* **The problem**:
From the entries below, return exactly the lines beginning at the one that contains "65536) bs none))" and ending at the one that contains "def Sys2Proof.Machine.State.noted (s", both of them included, and only those lines.

* **Material supplied**:

-- ==== Sys2Proof/Certificates/Slice0/Obligations.lean ====
section
/-!
DEFINITION. What the provers are to show of the machine. Lists of instructions of one shape give each with what the rules
say of it.
-/

namespace Sys2Proof.Machine

/-! ### The scalar bays (R87 to R95) -/

/-- Whether a condition of `CMP` holds of two values: integers for the signed ones, naturals for the others (R90). -/
def cmpRule (cc : BitVec 4) (a e : Word) : Bool :=
  match cc.toNat with
  | 0 => decide (a = e)
  | 1 => decide (a ≠ e)
  | 2 => decide (a.toInt < e.toInt)
  | 3 => decide (e.toInt ≤ a.toInt)
  | 4 => decide (a.toInt ≤ e.toInt)
  | 5 => decide (e.toInt < a.toInt)
  | 6 => decide (a.toNat < e.toNat)
  | 7 => decide (e.toNat ≤ a.toNat)
  | 8 => decide (a.toNat ≤ e.toNat)
  | _ => decide (e.toNat < a.toNat)

/-- Every instruction of the scalar bays that only computes, with its sources and its result (R88 to R95). -/
def scalarForms (s : State) (b : Bay2) (d x y c : Opd) (i20 : BitVec 20) (i7 : BitVec 7) (sc : BitVec 3) (w : BitVec 6)
    (cc : BitVec 4) (sx : Bool) : List (Instr × List Opd × Word) :=
  let a := rdS s x
  let e := rdS s y
  let n := e.toNat % 64
  let low (v : Word) : Word := v &&& BitVec.ofNat 64 (2 ^ (w.toNat + 1) - 1)
  let ones : Word := BitVec.ofNat 64 (2 ^ (w.toNat + 1) - 1)
  [ (.add b d x y, [x, y], a + e),
    (.sub b d x y, [x, y], a - e),
    (.addi b d x i20, [x], a + BitVec.ofInt 64 i20.toInt),
    (.mul b d x y, [x, y], BitVec.ofInt 64 (a.toInt * e.toInt)),
    (.mulh b d x y, [x, y], BitVec.ofInt 64 (a.toInt * e.toInt / 2 ^ 64)),
    (.mulhn b d x y, [x, y], BitVec.ofNat 64 (a.toNat * e.toNat / 2 ^ 64)),
    (.div b d x y, [x, y], if e = 0 then -1 else BitVec.ofInt 64 (a.toInt.tdiv e.toInt)),
    (.divn b d x y, [x, y], if e = 0 then -1 else BitVec.ofNat 64 (a.toNat / e.toNat)),
    (.rem b d x y, [x, y], if e = 0 then a else BitVec.ofInt 64 (a.toInt.tmod e.toInt)),
    (.remn b d x y, [x, y], if e = 0 then a else BitVec.ofNat 64 (a.toNat % e.toNat)),
    (.and b d x y, [x, y], a &&& e),
    (.or b d x y, [x, y], a ||| e),
    (.xor b d x y, [x, y], a ^^^ e),
    (.andn b d x y, [x, y], a &&& ~~~e),
    (.orn b d x y, [x, y], a ||| ~~~e),
    (.shl b d x y, [x, y], BitVec.ofNat 64 (a.toNat * 2 ^ n)),
    (.shrl b d x y, [x, y], BitVec.ofNat 64 (a.toNat / 2 ^ n)),
    (.shra b d x y, [x, y], BitVec.ofInt 64 (a.toInt / 2 ^ n)),
    (.rotl b d x y, [x, y], (a <<< n) ||| (a >>> (64 - n))),
    (.rotr b d x y, [x, y], (a >>> n) ||| (a <<< (64 - n))),
    (.clz b d x, [x], BitVec.ofNat 64 (if a = 0 then 64 else 63 - Nat.log2 a.toNat)),
    (.ctz b d x, [x], BitVec.ofNat 64 (((List.range 64).find? (fun i => a.getLsbD i)).getD 64)),
    (.popc b d x, [x], BitVec.ofNat 64 ((List.range 64).countP (fun i => a.getLsbD i))),
    (.min b d x y, [x, y], BitVec.ofInt 64 (min a.toInt e.toInt)),
    (.max b d x y, [x, y], BitVec.ofInt 64 (max a.toInt e.toInt)),
    (.minn b d x y, [x, y], BitVec.ofNat 64 (min a.toNat e.toNat)),
    (.maxn b d x y, [x, y], BitVec.ofNat 64 (max a.toNat e.toNat)),
    (.cmp b cc d x y, [x, y], if cmpRule cc a e then 1 else 0),
    (.sel b d c x y, [x, y, c], if rdS s c ≠ 0 then a else e),
    (.li b d i20, [], BitVec.ofInt 64 i20.toInt),
    (.lui b d x i20, [x], (a <<< 20) ||| BitVec.ofNat 64 i20.toNat),
    (.lea b d x y sc i7, [x, y], a + BitVec.ofNat 64 (e.toNat * 2 ^ sc.toNat) + BitVec.ofInt 64 i7.toInt),
    (.bfx b d x y sx w, [x, y],
      if sx && (a >>> n).getLsbD w.toNat then low (a >>> n) ||| ~~~ones else low (a >>> n)),
    (.bfi b d x y w, [x, y, d], (rdS s d &&& ~~~(ones <<< n)) ||| (low a <<< n)),
    (.sext b d x w, [x], if a.getLsbD w.toNat then low a ||| ~~~ones else low a),
    (.zext b d x w, [x], low a),
    (.mov b d x, [x], a) ]

end Sys2Proof.Machine

open Sys2Proof Sys2Proof.Machine

/-- Every scalar instruction completes on readable sources: the bay's latch and the named register hold the result the rules give,
ready in the next cycle, and nothing else changes. -/
def Obligations.ScalarResult : Prop :=
  ∀ s b d x y c i20 i7 sc w cc sx, isAppend d = false →
    ∀ f ∈ scalarForms s b d x y c i20 i7 sc w cc sx, (∀ o ∈ f.2.1, s.canRead o) →
      ∃ t, exec f.1 s = .next t
        ∧ (∀ k ∈ latch b :: (sKey d).toList, t.me.scalar k = f.2.2 ∧ NMap.get 0 t.me.rdy k = s.now + 1)
        ∧ quiet s t (latch b :: (sKey d).toList)

/-- What an append of eight bytes whose result is ready in the next cycle does to a queue of the own core (R82, R166, R167): the slot at
the tail holds them and is present from then on. -/
def Sys2Proof.Machine.appendsHere (s t : State) (q : BitVec 5) (x : Word) : Prop :=
  let z := s.queue s.cur q.toNat
  let a := Addr.pad s.cur (z.slotAddr (ctr z.tail))
  (t.queue s.cur q.toNat).tail = ctr (z.tail + 1)
    ∧ NMap.find (t.queue s.cur q.toNat).pres (z.idx (ctr z.tail)) = some (s.now + 1)
    ∧ t.mem = s.mem.writeN a (toBytes 8 x.toNat)
    ∧ ∀ m, m < a ∨ a + 8 ≤ m → t.mem.read m = s.mem.read m

/-- The message of an append of the queue `q` of the own core that is on its way to its partner (R174, R175): on the die, or over a circuit
that takes messages; within the yard it arrives in a cycle that is given. Under a PAUSE it stays behind (R177). -/
def Sys2Proof.Machine.sendsBytes (s t : State) (q : BitVec 5) (pc pq : Nat) (bs : List Byte) : Prop :=
  let z := s.queue s.cur q.toNat
  (z.paused = true → (t.queue s.cur q.toNat).heldOut = z.heldOut ++ [(z.sent % 65536, 0, bs, true, false)])
  ∧ (z.paused = false → dieOf s.cur = dieOf pc ∨ (s.circuit (dieOf s.cur) (dieOf pc)).st.carries = true →
    ∃ e ∈ t.posted, e.act = .ev (.evSpliceDataArrive pc (fromQueue s.cur q.toNat pq)
        { seq := (s.queue s.cur q.toNat).sent % 65536, off := 0, bytes := bs, last := true, poison := false })
      ∧ (dieOf s.cur = dieOf pc → yardOf s.cur = yardOf pc → e.due = s.now + 7 + (bs.length + 63) / 64))

/-- What it does at a sender (R174): a credit and a number are taken, and the bytes are on their way to the receiver. -/
def Sys2Proof.Machine.appendsThere (s t : State) (q : BitVec 5) (pc pq : Nat) (x : Word) : Prop :=
  let z := s.queue s.cur q.toNat
  (t.queue s.cur q.toNat).sent = z.sent + 1 ∧ (t.queue s.cur q.toNat).cr = z.cr - 1
    ∧ sendsBytes s t q pc pq (toBytes 8 x.toNat) ∧ ∀ m, t.mem.read m = s.mem.read m

/-- What an append does whose result takes more than a cycle (R82, R167, R174): the slot, or the credit and the number, is taken at issue,
and the bytes are due in the cycle before the result is ready. -/
def Sys2Proof.Machine.appendsLater (s t : State) (q : BitVec 5) (bs : List Byte) (lat : Nat) : Prop :=
  let z := s.queue s.cur q.toNat
  let y := t.queue s.cur q.toNat
  (∀ m, t.mem.read m = s.mem.read m)
    ∧ ((z.st = .send ∨ z.st = .pendS) → y.sent = z.sent + 1 ∧ y.cr = z.cr - 1
        ∧ t.hasPosted (s.now + lat - 1) (.fill s.cur q.toNat (z.gen * 65536 + z.sent % 65536) bs none))
    ∧ ((z.st = .opened ∨ z.st = .subsW) → y.tail = ctr (z.tail + 1)
        ∧ t.hasPosted (s.now + lat - 1) (.fill s.cur q.toNat (z.gen * 65536 + ctr z.tail) bs none))

/-- The state before an instruction, with another note of what bays have stored of late, which an append to the own core brings up to date
(R148). -/
def Sys2Proof.Machine.State.noted (s : State) (e : List BayStore) : State := s.onCore s.cur (fun c => { c with recent := e })

/-- The same instructions with an append as their destination: the slot at the tail holds the result and is present from the next cycle; at
a sender the bytes go to the receiver instead. Nothing else changes but the bay's latch. -/
def Obligations.ScalarAppend : Prop :=
  ∀ s b (q : BitVec 5) x y c i20 i7 sc w cc sx,
    let z := s.queue s.cur q.toNat
    s.canWrite (.app q) →
    ∀ f ∈ scalarForms s b (.app q) x y c i20 i7 sc w cc sx, (∀ o ∈ f.2.1, s.canRead o) →
      let done (v t : State) : Prop := exec f.1 s = .next t ∧ t.me.scalar (latch b) = f.2.2
        ∧ keepsRegs v t [latch b] ∧ keepsTask v t ∧ keepsRest v t
      ((z.st = .opened ∨ z.st = .subsW) → z.slotAddr (ctr z.tail) % 8 = 0 → ∃ t e, done (s.noted e) t ∧ appendsHere s t q f.2.2)
      ∧ (∀ pc pq, z.st = .send → z.partner = some (pc, pq) →
        ∃ t ci, done { s with circuits := ci } t ∧ appendsThere s t q pc pq f.2.2)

* **Solution to the problem**:
        ∧ t.hasPosted (s.now + lat - 1) (.fill s.cur q.toNat (z.gen * 65536 + z.sent % 65536) bs none))
    ∧ ((z.st = .opened ∨ z.st = .subsW) → y.tail = ctr (z.tail + 1)
        ∧ t.hasPosted (s.now + lat - 1) (.fill s.cur q.toNat (z.gen * 65536 + ctr z.tail) bs none))

/-- The state before an instruction, with another note of what bays have stored of late, which an append to the own core brings up to date
(R148). -/
def Sys2Proof.Machine.State.noted (s : State) (e : List BayStore) : State := s.onCore s.cur (fun c => { c with recent := e })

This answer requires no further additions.